时间:2022-11-08 16:57:34

Is it possible to have multiple data frames to be stored into one data structure and process it later by each data frame? i.e. example


df1 <- data.frame(c(1,2,3), c(4,5,6))
df2 <- data.frame(c(11,22,33), c(44,55,66))

.. then I would like to have them added in a data structure, such that I can loop through that data structure retrieving each data frame one at a time and process it, something like

. .然后,我希望将它们添加到数据结构中,这样我就可以在数据结构中循环,每次检索一个数据帧,并处理它,类似这样

 for ( iterate through the data structure) # this gives df1, then df2
    write data frame to a file

I cannot find any such data structure in R. Can anyone point me to any code that illustrates the same functionality?


3 个解决方案



Just put the data.frames in a list. A plus is that a list works really well with apply style loops. For example, if you want to save the data.frame's, you can use mapply:


l = list(df1, df2)
mapply(write.table, x = l, file = c("df1.txt", "df2.txt"))

If you like apply style loops (and you will, trust me :)) please take a look at the epic plyr package. It might not be the fastest package (look data.table for fast), but it drips with syntactic sugar.

如果您喜欢应用样式循环(相信我),请查看epic plyr包。它可能不是最快的包(查看数据)。表为快速),但它滴与语法糖。



Lists can be used to hold almost anything, including data.frames:


## Versatility of lists
l <- list(file(), new.env(), data.frame(a=1:4))

For writing out multiple data objects stored in a list, lapply() is your friend:


ll <- list(df1=df1, df2=df2)
## Write out as *.csv files
lapply(names(ll), function(X) write.csv(ll[[X]], file=paste0(X, ".csv")))
## Save in *.Rdata files
lapply(names(ll), function(X) {
    assign(X, ll[[X]]) 
    save(list=X, file=paste0(X, ".Rdata"))



What you are looking for is a list. You can use a function like lapply to treat each of your data frames in the same manner sperately. However, there might be cases where you need to pass your list of data frames to a function that handles the data frames in relation to each other. In this case lapply doesn't help you.


That's why it is important to note how you can access and iterate the data frames in your list. It's done like this:


mylist[[data frame]][row,column]

Note the double brackets around your data frame index. So for your example it would be


df1 <- data.frame(c(1,2,3), c(4,5,6))
df2 <- data.frame(c(11,22,33), c(44,55,66))

mylist[[1]][1,2] would return 4, whereas mylist[1][1,2] would return NULL. It took a while for me to find this, so I thought it might be helpful to post here.




Just put the data.frames in a list. A plus is that a list works really well with apply style loops. For example, if you want to save the data.frame's, you can use mapply:


l = list(df1, df2)
mapply(write.table, x = l, file = c("df1.txt", "df2.txt"))

If you like apply style loops (and you will, trust me :)) please take a look at the epic plyr package. It might not be the fastest package (look data.table for fast), but it drips with syntactic sugar.

如果您喜欢应用样式循环(相信我),请查看epic plyr包。它可能不是最快的包(查看数据)。表为快速),但它滴与语法糖。



Lists can be used to hold almost anything, including data.frames:


## Versatility of lists
l <- list(file(), new.env(), data.frame(a=1:4))

For writing out multiple data objects stored in a list, lapply() is your friend:


ll <- list(df1=df1, df2=df2)
## Write out as *.csv files
lapply(names(ll), function(X) write.csv(ll[[X]], file=paste0(X, ".csv")))
## Save in *.Rdata files
lapply(names(ll), function(X) {
    assign(X, ll[[X]]) 
    save(list=X, file=paste0(X, ".Rdata"))

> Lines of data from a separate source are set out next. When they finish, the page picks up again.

/-- A decided record, announced and acted on. -/
theorem decided_announced {s : State} (c : Contrib) (n : Nat) (hnew : s.hasVerdict s.openStep s.nowSpokes = false) :
    let r := s.decision c s.nowSpokes
    let t := State.announced (r, ((s.deciding n).detector s.openStep).2) s.nowSpokes
    t.openStep = (s.openStep + 1) % 2 ^ 32 ∧ t.get Fld.COL_VOTESTEP_LAST = r.verdict ∧ t.get Fld.COL_VOTESTEP_SKIPS = r.skips ∧ t.get Fld.COL_VOTESTEP_DEFERS = 0 ∧
      t.get Fld.COL_VOTESTEP_STATE = 0 ∧ t.reg Reg.COL_VERDICT_8 = r.g ∧ t.reg Reg.COL_VERDICT_10 = r.e ∧ t.reg Reg.COL_VERDICT_18 = r.a ∧ t.reached s.openStep = some r.verdict ∧
      t.hasVerdict s.openStep s.nowSpokes = true ∧ s.Up t Fld.WHL_CALCNT_FIRED ∧ s.Up t r.counter := by
  intro r t
  have hacting : s.Acting (State.told (r, ((s.deciding n).detector s.openStep).2) s.nowSpokes) := acting_told ((within_detector ..).mono (by decide)) (keepsCol_detector ..) _
  have ht : t = ((State.told (r, ((s.deciding n).detector s.openStep).2) s.nowSpokes).recorded r).closeVote r :=
    actVerdict_closes ((hasVerdict_congr hacting.vote ..).trans hnew) (hacting.get ⟨by decide, by decide⟩ (by decide)).symm decide_verdict
  generalize State.told (r, ((s.deciding n).detector s.openStep).2) s.nowSpokes = w at hacting ht
  have hverdict : r.verdict < 2 ^ 2 := by have h : r.verdict = 1 ∨ r.verdict = 2 := decide_verdict; omega
  have hskips : r.skips % 2 ^ 8 = r.skips := Nat.mod_eq_of_lt (by have h : r.skips ≤ 255 := decide_skips_le; omega)
  have hcounter : (w.recorded r).get r.counter = s.get r.counter := by
    have hreg := (counter_spec r).1
    exact (get_recorded_other w r (by rw [hreg]; decide)).trans (hacting.get (by rw [hreg]; exact ⟨by decide, by decide⟩) (by rw [hreg]; decide))
  obtain ⟨hopen, hstate, hlast, hdefers, hskip⟩ := closeVote_closes (w.recorded r) hverdict
  obtain ⟨hg, he, ha⟩ := reg_recorded_closeVote w r
  rw [ht]
  refine ⟨hopen, hlast, hskip.trans hskips, hdefers, hstate, hg, he, ha, reached_closeVote _ r, ?_, ?_, ?_⟩
  · exact (hasVerdict_closeVote ..).trans (hasVerdict_recorded w (openStep_lt s) (nowSpokes_lt s))
  · have hfired : ((w.recorded r).closeVote r).get Fld.WHL_CALCNT_FIRED = w.get Fld.WHL_CALCNT_FIRED := by
      unfold State.get
      rw [reg_closeVote_kept _ r ⟨by decide, by decide⟩ (by decide) (by decide), reg_recorded_other w r (by decide)]
    exact hfired.trans hacting.fired
  · have hup := up_closeVote (w.recorded r) r
    unfold State.Up at *
    rw [← hcounter, hup]

/-- A deferred one: the averages, the seal and the journal stay as they are. -/
theorem deferred_announced {s : State} (n : Nat) (hnew : s.hasVerdict s.openStep s.nowSpokes = false) :
    let t := State.announced ((s.deciding n).deferral s.nowSpokes) s.nowSpokes
    t.openStep = s.openStep ∧ t.get Fld.COL_VOTESTEP_LAST = 3 ∧ s.Up t Fld.COL_VOTESTEP_DEFERS ∧ s.Up t Fld.COL_VOTECNT_DEFER ∧ t.net.vote.sealed_ = s.net.vote.sealed_ ∧
      t.net.vote.delivered = s.net.vote.delivered ∧ t.journal = s.journal ∧ t.reg Reg.COL_VERDICT_10 = s.reg Reg.COL_VERDICT_10 ∧ t.reg Reg.COL_VERDICT_18 = s.reg Reg.COL_VERDICT_18 := by
  intro t
  have hrecord : Within 1 (s.deciding n) ((s.deciding n).deferral s.nowSpokes).2 := within_deferRecord ..
  have hacting : s.Acting (State.told ((s.deciding n).deferral s.nowSpokes) s.nowSpokes) := acting_told (hrecord.mono (by decide)) (.of_within hrecord) _
  have hstep : ((s.deciding n).deferral s.nowSpokes).1.step = s.openStep := openStep_deciding s n
  have he : ((s.deciding n).deferral s.nowSpokes).1.e = s.reg Reg.COL_VERDICT_10 := reg_deciding s n ⟨by decide, by decide⟩ (by decide)
  have ha : ((s.deciding n).deferral s.nowSpokes).1.a = s.reg Reg.COL_VERDICT_18 := reg_deciding s n ⟨by decide, by decide⟩ (by decide)
  have hspoke : ((s.deciding n).deferral s.nowSpokes).1.spoke = s.nowSpokes := rfl
  have hverdict : ((s.deciding n).deferral s.nowSpokes).1.verdict = 3 := rfl
  have ht : t = (State.told ((s.deciding n).deferral s.nowSpokes) s.nowSpokes).actVerdict ((s.deciding n).deferral s.nowSpokes).1 := rfl
  clear_value t
  generalize State.told ((s.deciding n).deferral s.nowSpokes) s.nowSpokes = w at hacting ht
  generalize ((s.deciding n).deferral s.nowSpokes).1 = r at hstep he ha hspoke hverdict ht
  have hopen : w.openStep = s.openStep := hacting.get ⟨by decide, by decide⟩ (by decide)
  rw [actVerdict_defers (by rw [hstep, hspoke, hasVerdict_congr hacting.vote, hnew]) (hstep.trans hopen.symm) hverdict] at ht
  subst ht
  obtain ⟨hkept, hlast, hdefers, hcount⟩ := deferVote_regs (w.recorded r)
  obtain ⟨-, hre, hra⟩ := reg_recorded w r
  have hget : ∀ {f : Fld}, f.reg = Reg.COL_VOTESTEP ∨ f.reg = Reg.COL_VOTECNT → (w.recorded r).get f = s.get f := by
    rintro f (hf | hf) <;>
      exact (get_recorded_other w r (by rw [hf]; decide)).trans (hacting.get (by rw [hf]; exact ⟨by decide, by decide⟩) (by rw [hf]; decide))
  have hnet : (w.recorded r).deferVote.net = (w.logVerdict r).net := (within_deferVote (w.recorded r)).same .net (by decide)
  refine ⟨hkept.trans (hget (.inl rfl)), hlast, ?_, ?_, ?_, ?_, ?_, ?_, ?_⟩
  · unfold State.Up at *
    rw [hdefers, hget (.inl rfl)]
  · unfold State.Up at *
    rw [hcount, hget (.inr rfl)]
  · rw [hnet, ← hacting.vote]
    rfl
  · rw [hnet, ← hacting.vote]
    rfl
  · exact (within_deferVote _).journal_eq.trans ((within_recorded w r).journal_eq.trans hacting.journal)
  · exact (reg_deferVote_other _ ⟨by decide, by decide⟩ (by decide) (by decide)).trans (hre.trans he)
  · exact (reg_deferVote_other _ ⟨by decide, by decide⟩ (by decide) (by decide)).trans (hra.trans ha)


/-! Verdict messages, acted on and answered (R284, R418). -/

/-- A sealed VOTE_SEAL of the step of a verdict that arrives has the verdict's status and result. -/
theorem cmd_delivered {s : State} {m : Msg} {j : Nat} {e : JEntry} {r : Verdict} (hcan : s.Canonical) (hhost : ∀ i x, s.cmd i = some x → x.target = .collective → x.parent = 0)
    (h : s.cmd j = some e) (hs : e.sealedFor r.step = true) :
    (((s.relayed m).recorded r).closeVote r).cmd j = some (e.endedAlone (if r.verdict = 2 then .skippedStep else .ok) (s.sealResult r).1 (s.sealResult r).2) := by
  obtain ⟨-, -, -, hrises⟩ := hcan
  have hjournal : ((s.relayed m).recorded r).journal = s.journal := (within_recorded ..).journal_eq.trans (within_relayed ..).journal_eq
  have hcmd : ∀ i, ((s.relayed m).recorded r).cmd i = s.cmd i := fun i => congrArg (fun l => sfind l i) hjournal
  have hresult : ((s.relayed m).recorded r).sealResult r = s.sealResult r := by
    unfold State.sealResult
    rw [get_recorded_other _ r (by decide), (within_relayed ..).get_eq]
  rw [cmd_closeVote, ← hresult]
  exact cmd_completeSeal (by rw [hjournal]; exact hrises) (fun i x hx => hhost i x (hcmd i ▸ hx)) ((hcmd j).trans h) hs

/-- A neighbour that asks gets the newest record it may have. -/
theorem exec_verdictReq {s : State} {m : Msg} {w : List Word} (h : s.net.inbox.find? (fun m => m.mtype == 8) = some m)
    (hw : (s.net.vote.log.filter (fun w => (Verdict.ofWords w).step == (wget m.extra 0).toNat && decide ((wget m.extra 1).toNat / 16 ≤ (Verdict.ofWords w).spoke))).getLast? = some w) :
    exec .verdictReq s = .next ((s.dropMsg m).sendMsg (Msg.collective m.src 7 w) 0) := by
  have hexec : exec .verdictReq s = execVerdictReq s := rfl
  have hlog : (s.dropMsg m).net.vote.log = s.net.vote.log := rfl
  simp only [hexec, execVerdictReq, takeMsg_of_find h, hlog, hw]
  rfl

/-- 256 spokes after a vote spoke with no verdict, a running package asks over every port that is UP. -/
theorem exec_verdictReqRepeat {s : State} {v : Nat} (hl : s.net.vote.launched = some v) (hlate : v + 256 ≤ s.nowSpokes) (hnew : s.hasVerdict s.openStep v = false) (hlive : s.live = true) :
    exec .verdictReqRepeat s = .next (((numsFrom 0 6).filter (fun p => s.lnkState p == lnkUp)).foldl (State.ask v) s) := by
  have hexec : exec .verdictReqRepeat s = execVerdictReqRepeat s := rfl
  have hdue : ¬ (s.nowSpokes < v + 256 ∨ s.hasVerdict s.openStep v = true ∨ ¬ s.live = true) := by simp [hnew, hlive, Nat.not_lt.mpr hlate]
  rw [hexec, execVerdictReqRepeat, hl]
  exact if_neg hdue

end Sys2Proof.Machine

open Sys2Proof Sys2Proof.Machine

/-- Settles O28: a decision's reason is the first of R283's tests that holds; a record of the open step is logged and then closes the step or defers it; the seals it completes have distinct numbers, so each ends as if alone; and the questions to other neighbours leave a port's queue as it is. -/
theorem verdictRule : Obligations.VerdictRule := by
  refine ⟨fun d c e a skips step v => ⟨rfl, decide_mean, fun hn => ?nonFinite, fun hn hg => ?norm, fun hn hg hs => ?spike, fun h => (decide_skips (decide_reason_ne_zero h)).2, fun hn hg hs => ?apply⟩,
    ⟨fun s n p c hk hn hdue hf hshared hall hroot hlive hp hfull hc huns hnew => ?decided, fun s n hk hn hdue hf hshared hall hroot hlive hnone hnew => ?deferred,
      fun s m hm hnew hopened hopen hverdict hcan hhost => ?delivered, fun s m hm hold hparent => ?again⟩,
    fun s m w p hm hw hhop hret => ?asked, fun s v p hlaunched hlate hnew hlive hp hup hret hhop hothers => ?asks⟩
  case nonFinite =>
    have hreason := decide_reason_nonFinite d c e a skips step v hn
    exact ⟨(decide_skips (by rw [hreason]; decide)).1, hreason⟩
  case norm =>
    have hreason := decide_reason_norm d c e a skips step v hn hg
    exact ⟨(decide_skips (by rw [hreason]; decide)).1, hreason⟩
  case spike =>
    have hreason := decide_reason_spike d c e a skips step v hn hg hs
    exact ⟨(decide_skips (by rw [hreason]; decide)).1, hreason⟩
  case apply =>
    have hreason := decide_reason_apply d c e a skips step v hn hg hs
    obtain ⟨hverdict, hskips, hkept, hmoved⟩ := decide_applies hreason
    exact ⟨hverdict, hreason, hskips, hkept, hmoved⟩
  case decided =>
    have hrecord : s.herdRecord s.nowSpokes = some c := by
      rw [State.herdRecord, hp, Option.bind_some, if_neg (Nat.not_lt.mpr hfull), hc]
    have hexec := exec_voteDecision hk hn hdue hf hshared hall hroot hlive
    rw [verdictAt_decides hrecord huns] at hexec
    exact ⟨_, hexec, decided_announced c n hnew⟩
  case deferred =>
    have hrecord : ∀ c, s.herdRecord s.nowSpokes = some c → c.uns = true := by
      intro c hc
      obtain ⟨p, hp, hcomb⟩ := Option.bind_eq_some_iff.mp hc
      split at hcomb
      · cases hcomb
      · next hfull => exact hnone p c hp (Nat.not_lt.mp hfull) hcomb
    have hexec := exec_voteDecision hk hn hdue hf hshared hall hroot hlive
    rw [verdictAt_defers hrecord] at hexec
    exact ⟨_, hexec, deferred_announced n hnew⟩
  case delivered =>
    have hwithin := within_relayed s m
    have hwopen : (Verdict.ofWords m.extra).step = (s.relayed m).openStep := hopen.trans (hwithin.get_eq _).symm
    have hact := actVerdict_closes ((hasVerdict_congr (vote_relayed s m) ..).trans hnew) hwopen hverdict
    obtain ⟨hstep, -, hlast, hdefers, -⟩ := closeVote_closes ((s.relayed m).recorded (Verdict.ofWords m.extra)) (r := Verdict.ofWords m.extra) (by omega)
    obtain ⟨hg, he, ha⟩ := reg_recorded_closeVote (s.relayed m) (Verdict.ofWords m.extra)
    refine ⟨_, (exec_verdict hm).trans (congrArg Host.Outcome.next hact), hopen ▸ hstep, hlast, hdefers, ?_, reached_closeVote .., hg, he, ha,
      fun j e hcmd ht ho hkey hst hsent hfin href => committed_of_endedAlone ?_ hst href⟩
    · rw [vote_closeVote]
    · exact cmd_delivered hcan hhost hcmd (by simp [JEntry.sealedFor, ht, ho, hkey, hsent, hfin])
  case again =>
    have hrelayed : s.relayed m = s.dropMsg m := if_neg hparent
    have hexec := exec_verdict hm
    rw [hrelayed, actVerdict_again (s := s.dropMsg m) hold] at hexec
    exact ⟨_, hexec, rfl, Within.sameBut (m := 8388608) (within_dropMsg ..)⟩
  case asked =>
    refine ⟨_, exec_verdictReq hm hw, queued_collective (u := s.dropMsg m) rfl rfl rfl hhop hret 7 w, inbox_sendMsg hhop 0, vote_sendMsg .., ?_⟩
    exact Within.sameBut (m := 8388608) (.step (within_dropMsg ..) (within_sendMsg ..))
  case asks =>
    obtain ⟨l, l', hports, hothers'⟩ := split_up hp hup
    have hexec := exec_verdictReqRepeat hlaunched hlate hnew hlive
    rw [hports] at hexec
    refine ⟨_, hexec, queued_foldl_ask hhop hret v (fun q hq => ?_) (fun q hq => ?_), vote_foldl_ask .., Within.sameBut (m := 8388608) (within_foldl_ask ..)⟩
    · obtain ⟨hlt, hne, hup'⟩ := hothers' q (.inl hq)
      exact hothers q hlt hne hup'
    · obtain ⟨hlt, hne, hup'⟩ := hothers' q (.inr hq)
      exact hothers q hlt hne hup'

end

section
/-! PROOFS. The update sweep over a relocated chunk (R298, R301, R306, R308, R329, R337): the pins that a SWEEP job's first read gives up can take the chunk's copy away from what the job accesses next. -/

set_option Elab.async false

namespace Sys2Proof.Machine

/-- Ranges of DRAM set A that serve in place and hold no poison are clean. -/
theorem cleanAll_of_dramA {s : State} {l : List (Nat × Nat)} (h : ∀ x ∈ l, regionOf x.1 = .dramA ∧ s.dramRange x.1 x.2 = .served ∧ s.poisonedIn x.1 x.2 = false) : s.CleanAll l := by
  intro x hx
  obtain ⟨hregion, hserved, hclean⟩ := h x hx
  exact clean_of_dramA hregion hserved hclean

/-! A sweep job whose pin keeps a relocated chunk. -/

/-- An update rules section of one rule: ORTHO in one iteration over a matrix of 1 × 32 elements, its G8R buffer at device address 0, RESTORE ZERO, no copies. -/
def orthoSection : List Byte :=
  bytesOfWords [1, wordOf [(16, 48, 0x10000)], 0, 0, 0, 0, 0, 0,
    wordOf [(60, 4, 3), (47, 5, 1), (39, 4, 1)], wordOf [(47, 17, 1), (30, 17, 32)], wordOf [(16, 48, 0x200)], 0, wordOf [(16, 48, 0x400)], 0, 0, 0, wordOf [(16, 48, 0x4000)], 0, 0, 0,
    0, 0, 0, 0, 0, 0, 0, 0]

/-- That rule. -/
def orthoRule : Rule := ruleOf orthoSection 0

/-- The header of the rule's G8R buffer: 32 elements, the value plane from device address 4096 on. -/
def orthoHeader : List Byte :=
  bytesOfWords [32, wordOf [(16, 48, 0x100)], wordOf [(16, 48, 0x2100)], wordOf [(16, 48, 0x300)], 0, 0, 0, 0]

/-- A SWEEP of that rule for step 7 on sequencer 0, dispatched: not FINAL, its commit bitmap at device address 0x6000, its rates scaled by 1. -/
def orthoSweep : JEntry :=
  { acceptedLoad with
    target := .sequencer 0
    words := [wordOf [(56, 8, 1), (52, 2, 1), (0, 32, 7)], 0, 0, 0, wordOf [(43, 11, 1)], wordOf [(16, 48, 0x600)], wordOf [(32, 32, 0x3F800000), (0, 32, 0x3F800000)], 0, 0, 0, 0, 0, 0, 0, 0, 0]
    st := .dispatched
    disp := 1 }

/-- A package that runs, with the SWEEP as command 1 with record `r`. The rule's value plane lies in the chunk that `pinnedCopy` holds: the job pins that slot, and the slot's invalidation, requested, waits for the pin. -/
def pinningSweep (r : SweepRun) : State :=
  { State.reset with
    mem := memPuts [] 0 orthoHeader
    sections := [⟨0xD, 0, 0, orthoSection⟩]
    journal := [(1, orthoSweep)]
    tier := relocatedSource.tier
    sweep := ⟨[(1, r)], [], []⟩
    power := { PowerState.reset with phase := .running, down := [] } }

What you are looking for is a list. You can use a function like lapply to treat each of your data frames in the same manner sperately. However, there might be cases where you need to pass your list of data frames to a function that handles the data frames in relation to each other. In this case lapply doesn't help you.


That's why it is important to note how you can access and iterate the data frames in your list. It's done like this:


mylist[[data frame]][row,column]

Note the double brackets around your data frame index. So for your example it would be


df1 <- data.frame(c(1,2,3), c(4,5,6))
df2 <- data.frame(c(11,22,33), c(44,55,66))

mylist[[1]][1,2] would return 4, whereas mylist[1][1,2] would return NULL. It took a while for me to find this, so I thought it might be helpful to post here.